Purifying the brine by a lime-soda process or a two-soda process to respectively generate calcium carbonate and magnesium hydroxide precipitates to remove calcium and magnesium ions in the brine, transferring clear liquid after clarification into a liquid salt barrel to obtain liquid salt, and extracting brine by using a centrifugal pump or a precipitation pump to inject the precipitate calcium magnesium mud and the like into a well at high pressure, wherein the calcium magnesium mud can be precipitated in a dissolving cavity of the brine well.

The invention has the beneficial effects that:

1. the invention utilizes the soda distillate to produce liquid salt, realizes the salt and alkali co-production, widens the application range of the soda distillate and provides a new mode for the alkali industry in inland regions.

2. The low-nitrate brine is prepared in the salt cavity by using the soda distillate, so that the investment of a ground denitration device can be reduced, and the operating cost including the management, maintenance and medicament cost in the future is saved.
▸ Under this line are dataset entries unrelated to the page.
/-- A lane's alignment after its hunt has seen `e` (R175, R176): block lock after 64 consecutive valid headers, which a lane of a
multilane port at 25.78125 Gb/s follows with its markers; marker lock with a second match one marker period after the
candidate, each at most 3 bits off. `none` where that is no lock. -/
def Lane.locks (l : Lane) (rate : LaneRate) (multi : Bool) (e : LockSeen) : Option Lane :=
  match e with
  | .headers h =>
    if rate = .g25 ∧ !l.block ∧ h.length = 64 ∧ h.all headerValid then some { l with block := true, align := !multi, skew := false }
    else none
  | .markers a b =>
    if a ≤ 3 ∧ b ≤ 3 ∧ !l.align ∧ (rate ≠ .g25 ∨ (multi ∧ l.block)) then some { l with align := true, skew := false } else none

/-- A lane's alignment after it has seen `e` (R175 to R177): 16 invalid headers in a window of 64, four consecutive misses, or more
than 180 ns between a port's lanes. `none` where nothing is lost. -/
def Lane.loses (l : Lane) (rate : LaneRate) (multi : Bool) (e : LossSeen) : Option Lane :=
  let lost : Lane := { l with align := false, nAlign := l.nAlign + 1 }
  match e with
  | .headers h =>
    if rate = .g25 ∧ l.block ∧ h.length = 64 ∧ 16 ≤ (h.filter fun x => !headerValid x).length then some { lost with block := false }
    else none
  | .markers m =>
    if l.align ∧ (rate ≠ .g25 ∨ multi) ∧ m.length = 4 ∧ m.all (fun d => decide (3 < d)) then some lost else none
  | .skew ps => if multi ∧ 180000 < ps then some { lost with skew := true } else none

/-- LANE_ALIGN_LOCK (R175, R176): the hunt ends. -/
def execLaneAlignLock (n : Nat) (e : LockSeen) (s : State) : Host.Outcome State Fault Refusal := .next (
  match laneRate n s with
  | none => s
  | some (r, multi) =>
    onLane n (fun l => l.mode == .monitor && (l.locks r multi e).isSome) (modLane n fun l => (l.locks r multi e).getD l) s)

/-- LANE_ALIGN_LOST (R175 to R177): lock is lost, or the port fails deskew with the cause SKEW. -/
def execLaneAlignLost (n : Nat) (e : LossSeen) (s : State) : Host.Outcome State Fault Refusal := .next (
  match laneRate n s with
  | none => s
  | some (r, multi) =>
    onLane n (fun l => l.mode == .monitor && (l.loses r multi e).isSome) (fun s =>
      raise 0xC2 (dropLanePorts n (modLane n (fun l => (l.loses r multi e).getD l) s))) s)

/-- LANE_BER_HIGH (R179): raised as the error ratio crosses the threshold, cleared as it falls below. -/
def execLaneBerHigh (n : Nat) (high : Bool) (s : State) : Host.Outcome State Fault Refusal := .next (
  onLane n (fun l => l.mode == .monitor && l.ber != high) (fun s =>
    let s := modLane n (fun l => { l with ber := high }) s
    if high then raise 0xC3 s else s) s)

/-- Bits compared and errors found are added to a lane's pattern counters (R178). -/
def Lane.compared (bits errors : Nat) (l : Lane) : Lane :=
  { l with patBits := satAdd 48 l.patBits bits, patErrs := satAdd 48 l.patErrs errors }

/-- LANE_PATTERN_LOCK (R178): the pattern lock is gained after 1,024 bits without an error, lost after 64 errors in 1,024 bits
(`window`: the errors in the last 1,024); the bits compared since they were last counted, and their errors, add up. -/
def execLanePatternLock (n : Nat) (gained : Bool) (window bits errors : Nat) (s : State) :
    Host.Outcome State Fault Refusal := .next (
  onLane n (fun l => l.mode != .monitor && l.patLock != gained && (if gained then window == 0 else decide (64 ≤ window)))
    (fun s => raise 0xC4 (modLane n (fun l => ({ l with patLock := gained } : Lane).compared bits errors) s)) s)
3. The nitrate brine prepared from the soda distillate in the salt cavity is reacted with the calcium brine to obtain low-nitrate brine, and the low-nitrate brine is prepared into liquid salt, so that a new idea is provided for the comprehensive utilization of the mirabilite rock salt mine brine well.

3. Gypsum generated in the denitration reaction process is directly left in the salt cavity, so that the problem that the salt gypsum generated in the denitration is accumulated on the ground is solved; the high-purity gypsum obtained in the production process of the liquid salt can be directly used as a product, and the produced calcium-magnesium sludge is backfilled into a well, so that the environmental pollution can be avoided, and the environmental protection pressure of enterprises is reduced.
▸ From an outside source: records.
-- ==== Sys2Proof/Machine/PmcTrace.lean ====
section
/-! DEFINITION. Performance counter registers, sampling and tracing (chapter 14). -/

namespace Sys2Proof.Machine

def modPmc (f : Pmc → Pmc) (s : State) : State := { s with pmc := f s.pmc }

/-! ### Reading and writing counters (R310) -/

/-- Counter `n`'s value. -/
def Pmc.count (p : Pmc) (n : Nat) : Nat := Tbl.get 0 p.cnt n

/-- PMC_CNT_LO_READ (R310): latches the counter, or a chained pair from its even counter, with the tick's line time; an odd
chained counter's read returns the latch. -/
def execPmcCntLoRead (n : Nat) (s : State) : Host.Outcome State Fault Refusal := .next (awakeRead s (
  if 64 ≤ n then s
  else
    let p := s.pmc
    let s := if p.chain n then s
      else
        let l := Tbl.set 0 p.latch n (p.count n)
        let l := if n % 2 = 0 ∧ p.chain (n + 1) then Tbl.set 0 l (n + 1) (p.count (n + 1)) else l
        modPmc (fun p => { p with latch := l, latchTime := switchTime s }) s
    emit (.read (BitVec.ofNat 32 (Tbl.get 0 s.pmc.latch n))) s))

/-- PMC_CNT_WRITE (R310): the bits of one word are replaced. -/
def execPmcCntWrite (n : Nat) (hi : Bool) (v : Word) (s : State) : Host.Outcome State Fault Refusal := .next (awake s (
  if 64 ≤ n then s
  else
    let c := s.pmc.count n
    let c' := if hi then v.toNat % 65536 * 2 ^ 32 + c % 2 ^ 32 else c / 2 ^ 32 * 2 ^ 32 + v.toNat
    modPmc (fun p => { p with cnt := Tbl.set 0 p.cnt n c' }) s))

/-- PMC_FREEZE_WRITE (R310). -/
def execPmcFreezeWrite (v : Word) (s : State) : Host.Outcome State Fault Refusal := .next (awake s (
  modPmc (fun p => { p with freeze := v.getLsbD 31 }) s))

/-- PMC_COUNTER_WRAP (R307): a counter that counts has come to 2^48. -/
def execPmcCounterWrap (n : Nat) (s : State) : Host.Outcome State Fault Refusal := .next (
  if 64 ≤ n || !s.pmc.en n || s.pmc.freeze then s else pmcAdd n (2 ^ 48 - s.pmc.count n) s)

/-- The events of the issue-slot ledger and the engines' cycles (Table 14-2). -/
def ledgerEvents : List Nat := [0x20, 0x21, 0x22, 0x23, 0x24, 0x25, 0x26]

/-- A packet engine's cycles in the tick that ends now: 2.0 GHz is two and three in turn (R309). -/
def engineCycles (now : Instant) : Nat := 2 + now / tick % 2

/-- The slots of an engine that no instruction of a program retired from, in one tick: those of vendor code that retired, wasted
PROGRAM and RUNTIME slots, back-starved ones and the front-starved rest. How they divide is the hardware's, a free value; without a
run in a context nothing is wasted on a program and nothing is back-starved (R311). -/
def freeSlots (run : Bool) (n v : Nat) : Nat × Nat × Nat × Nat × Nat :=
  let rt := v % (n + 1)
  let w := v / 7 % (n - rt + 1)
  let wp := if run then w / 2 else 0
  let left := n - rt - w
  let b := if run then v / 49 % (left + 1) else 0
  (rt, wp, w - wp, b, left - b)

/-- The ledger of engine `e` books one tick (R311, R312): two slots a cycle, each in one class, so that the classes add up to
twice ENG_CYCLES and RETIRED equals INSTR. An engine out of service books nothing. -/
def bookEngine (e : Nat) (s : State) : State :=
  if s.eng.out.contains e then s
  else
    let cyc := engineCycles s.clk.now
    let pay := min (Tbl.get 0 s.pmc.ledger e) (2 * cyc)
    let runs := (List.range 8).filterMap fun c => s.ctx (8 * e + c)
    let run := !runs.isEmpty
    let (v, s) := draw s
    let (rt, wp, wr, b, f) := freeSlots run (2 * cyc - pay) v
    let wait := if runs.any fun r => r.waiting then cyc else if run then v / 343 % (cyc + 1) else 0
    let ev := fun (code weight : Nat) (priv : Option Nat) =>
      ({ code := code, weight := weight, master := some (1 + e / 16), engine := some (e % 16), priv := priv } : PmcEvent)
    let s := modPmc (fun p => { p with ledger := Tbl.modify 0 p.ledger e (· - pay) }) s
    [ev 0x20 cyc none, ev 0x21 pay (some 1), ev 0x25 pay (some 1), ev 0x21 rt (some 2), ev 0x25 rt (some 2), ev 0x22 wp (some 1),
      ev 0x22 wr (some 2), ev 0x24 b (some (1 + v / 2401 % 2)), ev 0x23 f (some 2), ev 0x26 wait none].foldl (fun s e => pmcCount e s) s

/-- The ledgers of all engines book a tick; unless a counter looks, nothing of it is kept. -/
def ledgerTick (s : State) : State :=
  if (Tbl.keys s.pmc.evsel).any fun n => s.pmc.en n && ledgerEvents.contains (s.pmc.event n) then
    forEach (List.range 128) bookEngine s
  else modPmc (fun p => { p with ledger := [] }) s

/-- The events whose counts are the hardware's timing, which the model does not follow: HBM accesses, dummy rounds, flits. -/
def timingEvents : List Nat := [0x30, 0x31, 0x32, 0x41, 0x60, 0x61]

/-- A filter may count timing events: no reserved master where the event carries one (Table 14-3). -/
def mayTime (e : Nat) (f : Word) : Bool := decide (0x60 ≤ e) || decide (f.toNat / 2 ^ 25 % 32 ≤ 0x11)

/-- What the counters add on one tick (R307): a tick, two pipeline cycles and the engines' slots while PIPE is ON, and on counters
of timing events a free number. -/
def pmcTick (s : State) : State :=
  let s := pmcCount { code := 0x02 } s
  let s := if s.level 2 = 2 then ledgerTick (pmcCount { code := 0x01, weight := 2 } s) else s
  if s.pmc.freeze then s
  else
    forEach (Tbl.keys s.pmc.evsel) (fun n s =>
      if s.pmc.en n && !s.pmc.chain n && timingEvents.contains (s.pmc.event n) && mayTime (s.pmc.event n) (s.pmc.filtOf n) then
        let (v, s) := draw s
        pmcAdd n (v % 65536) s
      else s) s

/-! ### Configuration (R308, R318) -/

/-- The writable bits of PMC_EVSEL_n and PMC_FILT_n. -/
def evselBits (n : Nat) (v : Word) : Word := v &&& (if n % 2 = 1 then 0xE00000FF else 0xA00000FF)
def filtBits (v : Word) : Word := v &&& 0xFFFF80FF

def putEvsel (n : Nat) (v : Word) (p : Pmc) : Pmc := { p with evsel := Tbl.set 0 p.evsel n (evselBits n v) }
def putFilt (n : Nat) (v : Word) (p : Pmc) : Pmc := { p with filt := Tbl.set filtReset p.filt n (filtBits v) }

/-- A register write to the counters that has no row of its own (R8, R308). -/
def pmcWrite (o : Nat) (v : Word) (s : State) : State :=
  if o = 0x5004 then
    modPmc (fun p => { p with splitLoss := p.splitLoss && !v.getLsbD 31, residue := p.residue && !v.getLsbD 30 }) s
  else if o = 0x5010 then modPmc (fun p => { p with ovf := p.ovf &&& ~~~(v.setWidth 64) }) s
  else if o = 0x5014 then modPmc (fun p => { p with ovf := p.ovf &&& ~~~(v.setWidth 64 <<< 32) }) s
  else if 0x5100 ≤ o ∧ o < 0x5200 then modPmc (putEvsel ((o - 0x5100) / 4) v) s
  else if 0x5200 ≤ o ∧ o < 0x5300 then modPmc (putFilt ((o - 0x5200) / 4) v) s
  else if 0x5300 ≤ o ∧ o < 0x5340 then
    let k := (o - 0x5300) / 8
    if o % 8 = 0 then modPmc (fun p => { p with abase := Tbl.set 0 p.abase k v }) s
    else modPmc (fun p => { p with alimit := Tbl.set 0 p.alimit k v }) s
  else s

/-- The counters' word at an offset, for reads that change nothing. -/
def pmcRead (o : Nat) (s : State) : Word :=
  let p := s.pmc
  if o = 0x5000 then BitVec.ofNat 32 (p.freeze.toNat * 2 ^ 31)
  else if o = 0x5004 then BitVec.ofNat 32 (p.splitLoss.toNat * 2 ^ 31 + p.residue.toNat * 2 ^ 30)
  else if o = 0x5010 then p.ovf.setWidth 32
  else if o = 0x5014 then (p.ovf >>> 32).setWidth 32
  else if o = 0x5020 then loWord p.latchTime
  else if o = 0x5024 then hiWord p.latchTime
  else if o = 0x5028 then secWord p.latchTime
  else if 0x5100 ≤ o ∧ o < 0x5200 then p.evselOf ((o - 0x5100) / 4)
  else if 0x5200 ≤ o ∧ o < 0x5300 then p.filtOf ((o - 0x5200) / 4)
  else if 0x5300 ≤ o ∧ o < 0x5340 then Tbl.get 0 (if o % 8 = 0 then p.abase else p.alimit) ((o - 0x5300) / 8)
  else if 0x5800 ≤ o ∧ o < 0x5A00 ∧ o % 8 = 4 then BitVec.ofNat 32 (Tbl.get 0 p.latch ((o - 0x5800) / 8) / 2 ^ 32)
  else 0

/-- The filters that an event carries (Table 14-2): 1 MASTER, 2 CLASS, 4 ENGINE, 8 PRIV, 16 ARANGE. -/
def filtersOf (e : Nat) : Nat :=
  if (0x10 ≤ e ∧ e ≤ 0x15) ∨ e = 0x40 then 3
  else if e = 0x20 ∨ e = 0x26 then 5
  else if 0x21 ≤ e ∧ e ≤ 0x25 then 13
  else if 0x30 ≤ e ∧ e ≤ 0x32 then 17
  else if e = 0x41 then 1
  else if e = 0x50 then 18
  else if e = 0x51 then 2
  else 0

/-- pmc.config (R318): it writes the same fields as the registers. -/
def doPmcConfig (n : Nat) (evsel filt : Word) (ranges : List (Nat × Word × Word)) : Body :=
  require (decide (n < 64) && ranges.all fun r => decide (r.1 < 8)) .paramRange fun s =>
    let s := modPmc (fun p => putFilt n filt (putEvsel n evsel p)) s
    let s := ranges.foldl (fun s r => modPmc (fun p => { p with
      abase := Tbl.set 0 p.abase r.1 r.2.1, alimit := Tbl.set 0 p.alimit r.1 r.2.2 }) s) s
    okData ([(s.pmc.evselOf n).toNat, (s.pmc.filtOf n).toNat] ++
      ranges.flatMap (fun r => [r.1, r.2.1.toNat, r.2.2.toNat]) ++ [filtersOf (s.pmc.event n)]) s

/-! ### Sampling and tracing (R313 to R318) -/

/-- sample.config (R313, R314): each engine draws its period afresh. -/
def doSampleConfig (p : SampleParams) : Body :=
  require (decide (256 ≤ p.period ∧ p.period ≤ 16777216 ∧ 1 ≤ p.watermark ∧ p.watermark ≤ 4096)) .paramRange fun s =>
    okData [p.down.toNat, p.enable.toNat, p.clusters.toNat, p.engines.toNat, p.period, p.watermark]
      (setSamp p.down { s.samp p.down with p := p, left := [] } s)

/-- A bitmap of ingress ports names only ports and carriers that are present (R4). -/
def portsPresent (b : BitVec 36) (s : State) : Bool :=
  (List.range 36).all fun p => !b.getLsbD p || (if p < 32 then s.hasPort p else s.hasCarrier (p - 32))

/-- trace.config (R4, R315, R316): enabling seeds the generator and counts TRACE_ID from 0. -/
def doTraceConfig (p : TraceParams) : Body :=
  require (decide (p.k ≤ 24 ∧ 1 ≤ p.watermark ∧ p.watermark ≤ 65536) && (match p.assoc with | none => true | some a => decide (a ≤ 4095)))
    .paramRange fun s => require (portsPresent p.ports s) .unitAbsent (fun s =>
    let (v, s) := draw s
    let s := modTrace (fun t => { t with
      p := p, stopped := false, gen := if p.enable then BitVec.ofNat 32 v else t.gen, nextId := if p.enable then 0 else t.nextId }) s
    okData [p.up.toNat, p.down.toNat, p.enable.toNat, p.k, p.ports.toNat, p.classes.toNat,
      (match p.assoc with | none => 0xFFFF | some a => a), p.wrap.toNat, p.watermark, s.pmc.trace.skipped, s.pmc.trace.overwritten] s) s

/-- Mark the first record of a reading (R316). -/
def markGap (gap : Bool) : List TraceEntry → List TraceEntry
  | [] => []
  | e :: t => { e with gap := gap } :: t

/-- trace.read (R314, R316, R318): the oldest records leave the buffer; a stopped tagging resumes. -/
def doTraceRead (sel : TraceSel) (max : Nat) : Body :=
  require (decide (1 ≤ max ∧ max ≤ 64)) .paramRange fun s =>
    let samples := fun (down : Bool) =>
      let x := s.samp down
      okData (((x.buf.take max).flatMap fun r => beWords (SampleRec.toBytes r)) ++ [(x.buf.drop max).length, x.lost])
        (setSamp down { x with buf := x.buf.drop max } s)
    match sel with
    | .sampleUp => samples false
    | .sampleDown => samples true
    | .trace =>
      let t := s.pmc.trace
      let l := markGap t.gapNext (t.done.take max)
      okData ((l.flatMap fun r => beWords (TraceEntry.toBytes r)) ++ [(t.done.drop max).length, t.overwritten])
        (modTrace (fun t => { t with
          done := t.done.drop max, gapNext := t.gapNext && l.isEmpty, stopped := t.stopped && l.isEmpty }) s)

end Sys2Proof.Machine
end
4. The invention also provides a method for removing ammonia from the liquid salt, and the liquid salt after ammonia removal can be used for alkali production industry and chlor-alkali industrial production.

Detailed Description

In order to more clearly and completely describe the technical scheme of the invention, the invention is further illustrated by the following specific examples, and it should be understood that the specific examples described herein are only for explaining the invention, and are not intended to limit the invention, and various changes can be made within the scope defined by the claims of the invention.